**WHAT YOU WILL DO**
From the entries below, return only the lines starting at the one that contains "atomic (R54). -/" and ending at the one that contains "slot (R48). -/", exactly as they stand.

Saved data entries:
--------------------

-- ==== Sys2Proof/Decode.lean ====
section
/-!
DEFINITION. Decoding and encoding (spec 02 R46 to R65). An instruction is one number: its head in bits 15 to 0 and its
tails above it, T0 in bits 31 to 16 and so on, which is the order in which a line stores them (R43). `decodeGen` reads a
generator instruction and `decodeStream` a stream word; both refuse every reserved encoding by name. The encoder is
written from the same tables.
-/
namespace Sys2Proof

/-- The `n`-bit field of `w` whose lowest bit is `lo`. -/
def fld (w lo n : Nat) : Nat := w / 2 ^ lo % 2 ^ n

/-- A 5-bit register field. -/
def sregAt (w lo : Nat) : SReg := Fin.ofNat 32 (fld w lo 5)
/-- A 6-bit register field. -/
def vregAt (w lo : Nat) : VReg := Fin.ofNat 64 (fld w lo 6)
/-- A 4-bit register field. -/
def xregAt (w lo : Nat) : XReg := Fin.ofNat 16 (fld w lo 4)
/-- A 3-bit register field. -/
def mregAt (w lo : Nat) : MReg := Fin.ofNat 8 (fld w lo 3)
/-- A 2-bit register field. -/
def cbAt (w lo : Nat) : CbReg := Fin.ofNat 4 (fld w lo 2)

/-- The type of a TY code; 0xF is reserved (01 R20). -/
def Ty.ofCode : Nat → Option Ty
  | 0 => some .i8 | 1 => some .i16 | 2 => some .i32 | 3 => some .i64
  | 4 => some .n8 | 5 => some .n16 | 6 => some .n32 | 7 => some .n64
  | 8 => some .f64 | 9 => some .f32 | 10 => some .f16 | 11 => some .bf16
  | 12 => some .e4m3 | 13 => some .e5m2 | 14 => some .cb4
  | _ => none

/-- The type of a CVT code (R53). -/
def CvtTy.ofCode : Nat → CvtTy
  | 0 => .i32 | 1 => .i64 | 2 => .n32 | 3 => .n64 | 4 => .f32 | 5 => .f64 | 6 => .f16
  | _ => .bf16

/-- FN<5> of FP: 0 f64, 1 f32 (R52). -/
def SFmt.code : SFmt → Nat
  | .f64 => 0 | .f32 => 1
/-- The format of FN<5> (R52). -/
def SFmt.ofCode : Nat → SFmt
  | 0 => .f64
  | _ => .f32

/-- The size code of a load or store (R50). -/
def Size.code : Size → Nat
  | .b1 => 0 | .b2 => 1 | .b4 => 2 | .b8 => 3
/-- The size of a size code (R50). -/
def Size.ofCode : Nat → Size
  | 0 => .b1 | 1 => .b2 | 2 => .b4
  | _ => .b8

/-- T1<5:4> of an integer AMO (R54): 2 is 32 bits, 3 is 64. -/
def AmoSize.code : AmoSize → Nat
  | .w32 => 2 | .w64 => 3

/-- The scope code (17 R335). -/
def Scope.code : Scope → Nat
  | .st => 0 | .gr => 1 | .dv => 2 | .sy => 3
/-- The scope of a code (17 R335). -/
def Scope.ofCode : Nat → Scope
  | 0 => .st | 1 => .gr | 2 => .dv
  | _ => .sy

/-- The order code of an atomic (R54). -/
def Order.code : Order → Nat
  | .none => 0 | .acq => 1 | .rel => 2 | .ar => 3
/-- The order of a code (R54). -/
def Order.ofCode : Nat → Order
  | 0 => .none | 1 => .acq | 2 => .rel
  | _ => .ar

/-- The kind code of a FENCE (R55). -/
def FenceKind.code : FenceKind → Nat
  | .acq => 1 | .rel => 2 | .all => 3
/-- The kind of a FENCE; 0 is reserved (R55). -/
def FenceKind.ofCode : Nat → Option FenceKind
  | 1 => some .acq | 2 => some .rel | 3 => some .all
  | _ => none

/-- The halfword T2 of a scalar slot (R48). -/
def Slot.code : Slot → Nat
  | .x r => r
  | .xq => 0x8000

/-- The scalar slot in the halfword at `lo` (R48). -/
def slotAt (w lo : Nat) : Option Slot :=
  if fld w (lo + 15) 1 = 1 then (if fld w lo 15 = 0 then some .xq else none)
  else if fld w (lo + 4) 11 = 0 then some (.x (xregAt w lo)) else none

/-- An x register in the low four bits of the halfword at `lo`, the rest zero (R63). -/
def xtailAt (w lo : Nat) : Option XReg :=
  if fld w (lo + 4) 12 = 0 then some (xregAt w lo) else none

/-- Why an encoding is refused (R64). -/
inductive DecodeError where
  /-- The opcode is not in the map of its side. -/
  | reservedOp (op : Nat)
  /-- A form, tail count, must-be-zero field or reserved value of a known opcode. -/
  | reservedField (op : Nat)
  /-- A type, operand or value that the instruction does not accept. -/
  | illFormed (op : Nat)
  deriving DecidableEq, Repr

/-- Integer ALU functions with two sources (02 R51). -/
def aluOf : Nat → Option (SReg → SReg → SReg → Instr)
  | 0 => some .add
  | 1 => some .sub
  | 2 => some .and
  | 3 => some .or
  | 4 => some .xor
  | 5 => some .andn
  | 6 => some .orn
  | 7 => some .xnor
  | 8 => some .shl
  | 9 => some .shr
  | 10 => some .sra
  | 11 => some .rol
  | 12 => some .ror
  | 13 => some .slt
  | 14 => some .sltn
  | 15 => some .seq
  | 16 => some .min
  | 17 => some .max
  | 18 => some .minn
  | 19 => some .maxn
  | 20 => some .mul
  | 21 => some .mulh
  | 22 => some .mulhn
  | 23 => some .div
  | 24 => some .divn
  | 25 => some .rem
  | 26 => some .remn
  | _ => none

/-- Unary integer ALU functions (02 R51). -/
def aluUOf : Nat → Option (SReg → SReg → Instr)
  | 27 => some .clz
  | 28 => some .ctz
  | 29 => some .popc
  | 30 => some .brev
  | 31 => some .bswap
  | _ => none

/-- FP functions with two sources (02 R52). -/
def fpOf : Nat → Option (SFmt → SReg → SReg → SReg → Instr)
  | 0 => some .fadd
  | 1 => some .fsub
  | 2 => some .fmul
  | 3 => some .fdiv
  | 5 => some .fmin
  | 6 => some .fmax
  | 7 => some .feq
  | 8 => some .flt
  | 9 => some .fle
  | _ => none

/-- Unary FP functions (02 R52). -/
def fpUOf : Nat → Option (SFmt → SReg → SReg → Instr)
  | 4 => some .fsqrt
  | 10 => some .fclass
  | 11 => some .fneg
  | 12 => some .fabs
  | _ => none

/-- Integer AMO functions (02 R54). -/
def amoOf : Nat → Option (AmoSize → Order → Scope → SReg → SReg → SReg → Instr)
  | 0 => some .amoadd
  | 1 => some .amomin
  | 2 => some .amomax
  | 3 => some .amominn
  | 4 => some .amomaxn
  | 5 => some .amoand
  | 6 => some .amoor
  | 7 => some .amoxor
  | 8 => some .amoswap
  | 9 => some .amocas
  | _ => none

/-- Compare-branches (04 R130). -/
def branchOf : Nat → Option (SReg → SReg → BitVec 27 → Instr)
  | 0 => some .beq
  | 1 => some .bne
  | 2 => some .blt
  | 3 => some .bge
  | 4 => some .bltn
  | 5 => some .bgen
  | _ => none

/-- Immediate functions (02 R50). -/
def aluIOf : Nat → Option (SReg → SReg → BitVec 27 → Instr)
  | 0 => some .addi
  | 1 => some .andi
  | 2 => some .ori
  | 3 => some .xori
  | 7 => some .slti
  | 8 => some .sltni
  | _ => none

/-- Immediate shifts (02 R50). -/
def shiftIOf : Nat → Option (SReg → SReg → BitVec 6 → Instr)
  | 4 => some .shli
  | 5 => some .shri
  | 6 => some .srai
  | _ => none

/-- Generator load forms (02 R50). -/
def ldOf : Nat → Option (Size → Bool → SReg → SReg → BitVec 27 → Instr)
  | 0 => some .ld
  | 1 => some .ldW
  | 2 => some .ldC
  | _ => none

/-- Generator store forms (02 R50). -/
def stOf : Nat → Option (Size → SReg → SReg → BitVec 27 → Instr)
  | 0 => some .st
  | 1 => some .stF
  | 2 => some .stS
  | _ => none

/-- Modes of a plain copy (02 R54). -/
def cpyOf : Nat → Option (SReg → SReg → SReg → SReg → Instr)
  | 0 => some .cpy
  | 1 => some .cpyWith
  | 2 => some .cpySetfull
  | 3 => some .cpySetempty
  | 4 => some .cpyBitsout
  | 5 => some .cpyBitsin
  | _ => none

/-- Modes of a multicast copy (12 R274). -/
def cpyMcOf : Nat → Option (SReg → SReg → SReg → SReg → SReg → Instr)
  | 0 => some .cpyMc
  | 2 => some .cpyMcSetfull
  | _ => none

/-- Modes of a reducing copy (12 R274). -/
def cpyRedOf : Nat → Option (Ty → SReg → SReg → SReg → SReg → Instr)
  | 0 => some .cpyRed
  | 2 => some .cpyRedSetfull
  | _ => none

/-- VINT functions with a third operand (02 R58). -/
def vintOf : Nat → Option (Arith → Instr)
  | 0 => some .vadd
  | 1 => some .vsub
  | 2 => some .vadds
  | 3 => some .vsubs
  | 4 => some .vmul
  | 5 => some .vmulh
  | 6 => some .vdiv
  | 7 => some .vrem
  | 8 => some .vmin
  | 9 => some .vmax
  | 10 => some .vand
  | 11 => some .vor
  | 12 => some .vxor
  | 13 => some .vshl
  | 14 => some .vshr
  | 15 => some .vsra
  | _ => none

--------------------

**RESULT OF THE TASK**
/-- The order code of an atomic (R54). -/
def Order.code : Order → Nat
  | .none => 0 | .acq => 1 | .rel => 2 | .ar => 3
/-- The order of a code (R54). -/
def Order.ofCode : Nat → Order
  | 0 => .none | 1 => .acq | 2 => .rel
  | _ => .ar

/-- The kind code of a FENCE (R55). -/
def FenceKind.code : FenceKind → Nat
  | .acq => 1 | .rel => 2 | .all => 3
/-- The kind of a FENCE; 0 is reserved (R55). -/
def FenceKind.ofCode : Nat → Option FenceKind
  | 1 => some .acq | 2 => some .rel | 3 => some .all
  | _ => none

/-- The halfword T2 of a scalar slot (R48). -/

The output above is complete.